Chinua Achebe on Conrad's Heart of the Darkness and its racism:
I did not see myself as an African in those books. I took sides with the white men against the savages. In other words, I went through my first level of schooling thinking I was of the party of the white man in his hair-raising adventures and narrow escapes. The white man was good and reasonable and smart and courageous. The savages arrayed against him were sinister and stupid, never anything higher than cunning. I hated their guts.
But a time came when I reached the appropriate age and realized that these writers had pulled a fast one on me! I was not on Marlowe’s boat steaming up the Congo in ‘Heart of Darkness’; rather, I was one of those unattractive beings jumping up and down on the riverbank, making horrid faces.”
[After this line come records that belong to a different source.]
-- ==== Sys2Proof/Machine/Ops.lean ====
section
/-! DEFINITION. Machine/Ops.lean: the operations the commands share: elapsed time (R11), the move to DONE that stands in
for taking an exception and the clearing that stands in for the return from it (R182, R186, R187), misuse (R128), the
latch (R126, R156), power-on reset (R200) and the three step functions (R127, R129, R133). -/

namespace Sys2Proof.Machine

/-- R11: `elapsed(ref)` is `(now - ref) mod 2^32`. -/
def State.elapsed (s : State) (ref : Word) : Word := s.now - ref

/-- R209 and R210 say "in flight" of these two states. -/
def State.inFlight (s : State) : Bool := decide (s.phase = .brk) || decide (s.phase = .body)

/-- A second operation on the state the first one leaves; a fault or a refusal ends both. -/
def andThen (o : Host.Outcome State Fault Refusal) (f : State → Host.Outcome State Fault Refusal) :
    Host.Outcome State Fault Refusal :=
  match o with
  | .next s => f s
  | .fault r => .fault r
  | .refused r => .refused r

/-- R182, R186: every error ORs its flag in and moves to DONE; it saves nothing and writes nothing else. -/
def errorToDone (f : BitVec 4) (s : State) : State := { s.flag f with phase := .done }

/-- R128: Misuse. -/
def misuse (s : State) : State := { errorToDone errorState s with loaded := false }

/-- R187: leaving DONE. What RESET (R154) and an accepted LOAD (R156) both reset: STATE, ERR, the timestamps, TTO,
RXBUF and RXDONE. -/
def clearTransaction (s : State) : State :=
  { s with
    phase := .idle
    err := 0
    rxdone := false
    tto := 0
    tstartBrk := 0
    tstartTx := 0
    rxbuf := padTo 12 [] }

/-- R126: FRAME. -/
def assembleFrame (p : Params) (data : List Byte) (id : BitVec 6) (len : BitVec 4) (mode : ChecksumMode)
    (dir : Direction) : Frame where
  pid   := pidOf id
  len   := len
  mode  := mode
  dir   := dir
  chk   := outgoingChecksum id data mode dir
  rxlen := rxlenOf p len dir
  txlen := txlenOf len dir

/-- R38, R126: the data LOAD copies, `d[0..LEN-1]`. -/
def State.payload (s : State) (len : BitVec 4) : List Byte := slice s.txdata 0 len.toNat

/-- R126, R156: an accepted LOAD. -/
def latch (id : BitVec 6) (len : BitVec 4) (mode : ChecksumMode) (dir : Direction) (s : State) : State :=
  { clearTransaction s with
    frame := assembleFrame s.params (s.payload len) id len mode dir
    txframe := padTo 12 (outgoingBytes id (s.payload len) mode dir)
    loaded := true
    accept := true }

/-- R156: LOAD(w), which REQUEST also performs (R152): the length check, then the busy check, then the latch. -/
def loadTransaction (id : BitVec 6) (len : BitVec 4) (mode : ChecksumMode) (dir : Direction) (s : State) : State :=
  if legalLen len then
    if s.inFlight then misuse { s with accept := false }
    else latch id len mode dir s
  else { s with accept := false }

/-- R43, R200: power-on reset. It makes no transport call, and the world outside the engine goes on. -/
def powerOn (s : State) : State :=
  { State.resetWith s.params with
    now := s.now
    rx := s.rx
    txRoom := s.txRoom
    pending := s.pending
    calls := s.calls
    reads := s.reads }

/-- R127: what StartBreak writes once the transport has the break byte. -/
def breakStarted (s : State) : State :=
  { s with
    tstartBrk := s.now
    tstartTx := s.now
    tto := ttoOf s.params s.frame.len s.tbyte
    loaded := false
    phase := .brk }

/-- R127: StartBreak, IDLE → BREAK. -/
def startBreak (s : State) : Host.Outcome State Fault Refusal :=
  if s.phase = .idle ∧ s.loaded = true then
    andThen (txWrite [byteAt s.txframe 0] (setBaud (breakRate s.baud) (rxDiscard s))) fun s1 => .next (breakStarted s1)
  else .next (misuse s)

/-- R129: `t[1], ..., t[TXLEN-1]`. -/
def State.bodyBytes (s : State) : List Byte := slice s.txframe 1 (s.frame.txlen.toNat - 1)

/-- R131: the transaction has timed out when `elapsed(TSTART_TX) > TTO`. -/
def State.timedOut (s : State) : Bool := decide (s.tto.toNat < (s.elapsed s.tstartTx).toNat)

/-- R122: the break is complete when `elapsed(TSTART_BRK) > TBRK`. -/
def State.breakComplete (s : State) : Bool := decide (s.tbrk.toNat < (s.elapsed s.tstartBrk).toNat)

/-- R129: StepBody, BREAK → BODY; the threshold is tested before the deadline. -/
def stepBodyFn (s : State) : Host.Outcome State Fault Refusal :=
  if s.phase = .brk then
    if s.breakComplete then
      andThen (txWrite s.bodyBytes (setBaud s.baud s)) fun s1 => .next { s1 with phase := .body }
    else if s.timedOut then .next (errorToDone errorTimeout s)
    else .next s
  else .next (misuse s)

/-- R133: what StepRecv does once RXLEN bytes are available: `r[0..RXLEN-1] <- RxRead(RXLEN)` and validation. -/
def receive (s : State) : State :=
  let got := s.rx.take s.frame.rxlen.toNat
  let s1 := { rxRead s.frame.rxlen.toNat s with rxbuf := overlay s.rxbuf 0 got, rxdone := true }
  errorToDone (validateResponse s1.params s1.frame s1.txframe s1.rxbuf) s1

/-- R133: StepRecv, BODY → DONE; the byte count is tested before the deadline. -/
def stepRecvFn (s : State) : Host.Outcome State Fault Refusal :=
  if s.phase = .body then
    if s.frame.rxlen.toNat ≤ s.rx.length then .next (receive (rxAvail s))
    else if s.timedOut then .next (errorToDone errorTimeout (rxAvail s))
    else .next (rxAvail s)
  else .next (misuse s)

end Sys2Proof.Machine
end

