-- ==== Sys2Proof/Laws/Encoding.lean ====
section
/-! SUPPORT. Laws/Encoding.lean: the fields of an encoded command, one by one (R80, R82, R83), and a word from its bytes
(R56). -/

namespace Sys2Proof

/-- Above OP, a field of a command word is a field of its operands. -/
theorem field_append (a : BitVec 28) (o : BitVec 4) {lo : Nat} (n : Nat) (h : 4 ≤ lo) :
    field (a ++ o) lo n = a.extractLsb' (lo - 4) n := by
  apply BitVec.eq_of_getLsbD_eq
  intro k hk
  rw [field, BitVec.getLsbD_extractLsb', BitVec.getLsbD_append, BitVec.getLsbD_extractLsb']
  simp only [show ¬ (lo + k < 4) by omega, if_false]
  congr 2
  omega

@[simp] theorem mode_ofBit_toBit (m : ChecksumMode) : ChecksumMode.ofBit m.toBit = m := by cases m <;> rfl

@[simp] theorem dir_ofBit_toBit (d : Direction) : Direction.ofBit d.toBit = d := by cases d <;> rfl

/-- R82. -/
theorem transactionOperands_id (id : BitVec 6) (len : BitVec 4) (mode : ChecksumMode) (dir : Direction) :
    (transactionOperands id len mode dir).extractLsb' 0 6 = id := by
  apply BitVec.eq_of_getLsbD_eq
  intro k hk
  rw [transactionOperands, BitVec.getLsbD_extractLsb', BitVec.getLsbD_append]
  simp [hk]

/-- R82. -/
theorem transactionOperands_len (id : BitVec 6) (len : BitVec 4) (mode : ChecksumMode) (dir : Direction) :
    (transactionOperands id len mode dir).extractLsb' 6 4 = len := by
  apply BitVec.eq_of_getLsbD_eq
  intro k hk
  rw [transactionOperands, BitVec.getLsbD_extractLsb', BitVec.getLsbD_append, BitVec.getLsbD_append]
  simp [hk]

/-- R82. -/
theorem transactionOperands_mode (id : BitVec 6) (len : BitVec 4) (mode : ChecksumMode) (dir : Direction) :
    (transactionOperands id len mode dir).extractLsb' 10 1 = mode.toBit := by
  apply BitVec.eq_of_getLsbD_eq
  intro k hk
  obtain rfl : k = 0 := by omega
  rw [transactionOperands, BitVec.getLsbD_extractLsb', BitVec.getLsbD_append, BitVec.getLsbD_append, BitVec.getLsbD_append]
  simp

/-- R82. -/
theorem transactionOperands_dir (id : BitVec 6) (len : BitVec 4) (mode : ChecksumMode) (dir : Direction) :
    (transactionOperands id len mode dir).extractLsb' 11 1 = dir.toBit := by
  apply BitVec.eq_of_getLsbD_eq
  intro k hk
  obtain rfl : k = 0 := by omega
  rw [transactionOperands, BitVec.getLsbD_extractLsb', BitVec.getLsbD_append, BitVec.getLsbD_append, BitVec.getLsbD_append,
    BitVec.getLsbD_append]
  simp

/-- R56: the four bytes of a word give the word back. -/
theorem wordOfBytes_extract (w : Word) :
    wordOfBytes (w.extractLsb' 0 8) (w.extractLsb' 8 8) (w.extractLsb' 16 8) (w.extractLsb' 24 8) = w := by
  apply BitVec.eq_of_getLsbD_eq
  intro k hk
  simp only [wordOfBytes, BitVec.getLsbD_append, BitVec.getLsbD_extractLsb']
  rcases (by omega : k < 8 ∨ (8 ≤ k ∧ k < 16) ∨ (16 ≤ k ∧ k < 24) ∨ 24 ≤ k) with h | h | h | h
  · simp [h]
  · simp [show ¬ k < 8 by omega, show k - 8 < 8 by omega, show 8 + (k - 8) = k by omega]
  · simp [show ¬ k < 8 by omega, show ¬ k - 8 < 8 by omega, show k - 8 - 8 < 8 by omega,
      show 16 + (k - 8 - 8) = k by omega]
  · simp [show ¬ k < 8 by omega, show ¬ k - 8 < 8 by omega, show ¬ k - 8 - 8 < 8 by omega,
      show k - 8 - 8 - 8 < 8 by omega, show 24 + (k - 8 - 8 - 8) = k by omega]

/-- R81: the decoded command is the one of the word's OP. -/
theorem decodeWord_op (w : Word) : (decodeWord w).op = opOf w := by
  have h := (opOf w).isLt
  apply BitVec.eq_of_toNat_eq
  unfold decodeWord
  rcases hk : (opOf w).toNat with _ | _ | _ | _ | _ | _ | _ | _ | _ | _ | _ | _ | _ | _ | _ | _ | n <;>
    first | rfl | omega

end Sys2Proof
end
I've always wondered how much racism is acceptable for books who written in times when the prejudices which they transcribe were the norm. In other words, should we be able to read Conrad, Voltaire, or Céline without feeling not only guilty, but dirty? Can any work of fiction ever be equated to The Protocols of the Elders of Zion or Mein Kempf ? My only problem with The Heart of Darkness has always been the chosen limitations, which Conrad placed on the story because he was aware on his superfluousness and the subjectivity of his experience in the Congo and of the fact that he needed to give his readers what they wanted. I would have love The Heart of Darkness to have been more graphic, that is for example for "the savages" to either eat the "whites" on the boat or for the "civilized" people to just massacre them. What I'm trying to say is that fiction has a right to racist, grotesque, vile or whatever else, the problem is its infeudation to biography or reality, when it is asked to represent the world as it should be or even as it is. Achebe seems not to be able to accept the fact that racists or rather prejudiced people can be good and even great writers and that to me is disappointing.